Article number: 76069

Abstract

Ion mobility mass spectrometry (IM-MS) allows separation of native protein ions into "conformational families". Increasing the IM resolving power should allow finer structural information to be obtained and can be achieved by increasing the length of the IM separator. This, however, increases the time that protein ions spend in the gas phase and previous experiments have shown that the initial conformations of small proteins can be lost within tens of milliseconds. Here, we report on investigations of protein ion stability using a multipass traveling wave (TW) cyclic IM (cIM) device. Using this device, minimal structural changes were observed for Cytochrome C after hundreds of milliseconds, while no changes were observed for a larger multimeric complex (Concanavalin A).
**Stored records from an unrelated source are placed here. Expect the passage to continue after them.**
/-- Row tags (R107). -/
inductive RowTag where
  | a48 | a96 | poisoned
  deriving DecidableEq, Repr

/-- What a row held before a tag's pending writes (R109). -/
structure RowUndo where
  stag   : Nat
  tag    : RowTag
  ents   : List (BitVec 48)
  halves : BitVec 256
  deriving DecidableEq, Repr

/-- An accumulator row (R107, R109): its tag, its 256 entries, the columns that hold half of an A96 entry (R54),
and the pending writes' undo. -/
structure AccRow where
  tag    : RowTag
  ents   : List (BitVec 48)
  halves : BitVec 256
  undo   : List RowUndo
  deriving DecidableEq, Repr

/-- A rime block descriptor (R135). -/
structure RimeDesc where
  slot   : Fin 4
  kind   : Bool
  dlog   : Nat
  seed   : BitVec 32
  kappa  : BitVec 32
  spaddr : Nat
  splen  : Nat
  statId : BitVec 32
  resv   : Bool
  deriving DecidableEq, Repr, Inhabited

/-- The counters and flags of one epoch (R133). -/
structure Epoch where
  no     : Word
  step   : BitVec 32
  n      : Word
  q      : Word
  zeroed : Bool
  full   : Bool
  deriving DecidableEq, Repr, Inhabited

/-- What a squash of `tag` returns an epoch to (R148). -/
structure EpochUndo where
  tag : Nat
  ep  : Epoch
  deriving DecidableEq, Repr

/-- A drain of a slot (R151): the ended epoch, the HBM address, and the record once it is read. -/
structure Drain where
  id     : Nat
  pc     : Word
  addr   : Word
  ep     : Epoch
  record : Option (List Byte)
  deriving DecidableEq, Repr

/-- A statistic slot (R133). -/
structure Slot where
  opened  : Bool
  ep      : Epoch
  undo    : List EpochUndo
  desc    : RimeDesc
  entries : List (BitVec 48)
  drain   : Option Drain
  deriving DecidableEq, Repr, Inhabited

/-- A sampled row waiting for the Gram array (R145, R148): its 128 BF16 values. -/
structure GramRow where
  slot  : Fin 4
  epoch : Word
  tag   : Option Nat
  vals  : List (BitVec 16)
  deriving DecidableEq, Repr

/-- A rime instruction as its queue holds it (R243 to R245): the descriptor bytes of an RCFG as read at issue, the
binding of an RBIND, the slot and address of an RDRAIN. -/
inductive RimeIns where
  | cfg (b : List Byte)
  | bind (b : RimeBind)
  | drain (slot : Fin 4) (addr : Word)
  deriving DecidableEq, Repr

/-- A rime instruction that waits in its queue. -/
structure RimeOp where
  hdr : OpHdr
  ins : RimeIns
  deriving DecidableEq, Repr

/-- A stream row as the rime unit takes it (R132, R137): its pass, what the pass fixed at issue, and the row's
values. -/
structure RimeRow where
  id     : Nat
  tag    : Option Nat
  phase  : BitVec 6
  deep   : Bool
  bind   : RimeBind
  epochs : Vector Word 4
  vals   : List FV
  deriving DecidableEq, Repr

/-- The rime unit and its registers (R160 to R163): the instructions that wait in its queue (R243), and in `late` the
rows of passes issued behind them, which are taken once those instructions have executed. -/
structure Rime where
  slots  : Vector Slot 4
  bind   : RimeBind
  queue  : List RimeOp
  late   : List RimeRow
  gramQ  : List GramRow
  stat   : BitVec 5
  rows   : Word
  drains : Word
  deriving DecidableEq, Repr

/-- A tile register: 256 lanes of 32 bits (R200). -/
abbrev VReg := Vector (BitVec 32) 256

/-- A mask register (R200). -/
abbrev VMask := BitVec 256

/-- A chained row (R225): F64 or F32 elements. -/
structure ChainRow where
  f64  : Bool
  vals : VReg
  deriving DecidableEq, Repr

/-- A chain-program descriptor (R227). -/
structure ChainDesc where
  rows  : Nat
  ninst : Nat
  paddr : Nat
  adv   : List Nat
  resv  : Bool
  deriving DecidableEq, Repr

/-- One instruction of a started chain program: its guard's truth, and its load or store's advance per
iteration (R227). -/
structure ChainIns where
  v   : VInstr
  on  : Bool
  adv : Nat
  deriving DecidableEq, Repr

/-- A vector operation with the scalar and predicate values it took at issue; for a VCHAIN its
descriptor, its program once started, and its next iteration. -/
structure VecOp where
  hdr     : OpHdr
  v       : VInstr
  sregs   : Vector Word 32
  preds   : BitVec 8
  desc    : Option ChainDesc
  started : Bool
  prog    : List ChainIns
  iter    : Nat
  done    : Bool
  deriving DecidableEq, Repr

/-- The registers and masks a squash of `tag` returns to (R229). -/
structure VecUndo where
  tag   : Nat
  regs  : Vector VReg 32
  masks : Vector VMask 8
  deriving DecidableEq, Repr

/-- The vector engine and its registers (R231 to R233). -/
structure Vec where
  regs   : Vector VReg 32
  masks  : Vector VMask 8
  undo   : List VecUndo
  chainQ : List ChainRow
  queue  : List VecOp
  stat   : BitVec 5
  fiter  : BitVec 20
  vops   : Word
  chstall : Word
  deriving DecidableEq, Repr

/-- A DMA descriptor (R284). -/
structure DmaDesc where
  kind  : Nat
  soft  : Bool
  idx64 : Bool
  crec  : Bool
  fmt   : Nat
  tag   : Nat
  len   : Nat
  cnt1  : Nat
  cnt2  : Nat
  src   : Nat
  dst   : Nat
  sstr1 : Nat
  sstr2 : Nat
  dstr1 : Nat
  dstr2 : Nat
  idx   : Nat
  start : Nat
  caddr : Nat
  resv  : Bool
  deriving DecidableEq, Repr

/-- A fault of a DMA unit (R292): the unit, the cause and the address. -/
structure DmaFault where
  unit  : Nat
  cause : Nat
  addr  : Nat
  deriving DecidableEq, Repr

/-- What a performed operation left in the speculative read buffer (R255, R289): the bytes it will
write, the units done, and the fault it met. -/
structure DmaBuf where
  writes : List (Nat × Byte)
  units  : Nat
  fault  : Option DmaFault
  deriving DecidableEq, Repr

/-- A DMA operation in the engine's queue. -/
structure DmaOp where
  hdr      : OpHdr
  d        : DmaDesc
  descAddr : Word
  buf      : Option DmaBuf
  deriving DecidableEq, Repr

/-- An entry of the DMA engine's order: an operation, or a slot's statistic record (R151). -/
inductive DmaItem where
  | op (o : DmaOp)
  | record (slot : Fin 4)
  deriving DecidableEq, Repr

/-- The DMA engine and its registers (R297 to R299). -/
structure Dma where
  queue     : List DmaItem
  stat      : BitVec 6
  faultIdx  : BitVec 32
  faultAddr : Word
  ops       : Word
  bytes     : Word
  deriving DecidableEq, Repr

/-- One enabled tile. -/
structure Tile where
  seq       : Seq
  fpstat    : Flags
  badCount  : BitVec 9
  width     : BitVec 9
  bad       : BitVec 264
  mmstat    : BitVec 5
  mmrows    : Word
  mmstall   : Word
  epistat   : BitVec 5
  epirows   : Word
  matQ      : List MatOp
  lastMat   : Option LastMat
  acc       : List AccRow
  rime      : Rime
  vec       : Vec
  dma       : Dma
  streamLo  : Nat
  streamLen : Nat
  digests   : Vector Digest 6
  deriving DecidableEq, Repr

/-- The state of a tile's units that an ABORT_JOB leaves unspecified (R503). -/
structure TileUnits where
  regs   : Vector Word 32
  preds  : Vector Pred 8
  pc     : Word
  phase  : BitVec 6
  acc    : List AccRow
  slots  : Vector Slot 4
  bind   : RimeBind
  vregs  : Vector VReg 32
  vmasks : Vector VMask 8
  deriving DecidableEq, Repr, Inhabited

/-- +0 entries of one row (R108). -/
def AccRow.zero : AccRow := ⟨.a48, List.replicate 256 0, 0, []⟩

/-- No slot bound (R159). -/
def RimeBind.none : RimeBind := ⟨false, 0, false, 0⟩

/-- An empty descriptor: the content of a slot that no RCFG has loaded. -/
def RimeDesc.empty : RimeDesc := ⟨0, false, 0, 0, 0, 0, 0, 0, false⟩

/-- An epoch as it opens, numbered `no` (R133). -/
def Epoch.fresh (no : Word) (step : BitVec 32) : Epoch := ⟨no, step, 0, 0, false, false⟩

/-- A CLOSED slot with entries +0 (R159). -/
def Slot.closed : Slot := ⟨false, .fresh 0 0, [], .empty, List.replicate 8256 0, none⟩

/-- The rime state after reset and at admission (R159); its registers are kept apart. -/
def Rime.reset : Rime := ⟨Vector.replicate 4 .closed, .none, [], [], [], 0, 0, 0⟩

/-- The sequencer after device reset (R237, R267 to R269, R339). -/
def Seq.reset : Seq where
  regs := Vector.replicate 32 0
  regPend := Vector.replicate 32 none
  preds := Vector.replicate 8 ⟨false, none⟩
  pc := 0
  phase := 0
  run := false
  ended := false
  nextId := 0
  loads := []
  stores := []
  branches := []
  deliver := []
  spec := []
  slotWait := none
  held := []
  copFault := none
  stat := 0
  funit := 0
  faultPc := 0
  phaseCom := 0
  pcCom := 0
  nInstr := 0
  nPred := 0
  nSquash := 0
  nLate := 0
  nWstall := 0
  phGtc := 0
  phRecs := 0
  phBase := 0
  phLen := 0
  stayFrom := 0
  stayLate := 0

/-- The vector engine after reset (R204, R231 to R233). -/
def Vec.reset : Vec :=
  ⟨Vector.replicate 32 (Vector.replicate 256 0), Vector.replicate 8 (BitVec.allOnes 256), [], [], [],
    0, 0, 0, 0⟩

/-- The DMA engine after reset (R297 to R299). -/
def Dma.reset : Dma := ⟨[], 0, 0, 0, 0, 0⟩

/-- A tile after device reset. -/
def Tile.reset : Tile where
  seq := .reset
  fpstat := 0
  badCount := 0
  width := 0
  bad := 0
  mmstat := 0
  mmrows := 0
  mmstall := 0
  epistat:= 0
  epirows := 0
  matQ := []
  lastMat := none
  acc := List.replicate 2048 .zero
  rime := .reset
  vec := .reset
  dma := .reset
  streamLo := 0
  streamLen := 0
  digests := Vector.replicate 6 .zero

end Sys2Proof.Machine
end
The geometry of the instrument (Q-cIM-ToF) also enables complex tandem IM experiments to be performed, which were used to obtain more detailed collision-induced unfolding pathways for Cytochrome C. The instrument geometry provides unique capabilities with the potential to expand the field of protein analysis via IM-MS.

Anal Chem. 2019 Jun 5. doi: 10.1021/acs.analchem.8b05641. [Epub ahead of print]
Eldrid C(1), Ujma J(2), Kalfas S(1), Tomczyk N(1), Giles K(2), Morris M(2), Thalassinos K(1,3)
1 - Institute of Structural and Molecular Biology, Division of Biosciences , University College London , London , WC1E 6BT , United Kingdom.
2 - Waters Corporation , Wilmslow , SK9 4AX , United Kingdom.
3 - Institute of Structural and Molecular Biology, Birkbeck College , University of London , London , WC1E 7HX , United Kingdom.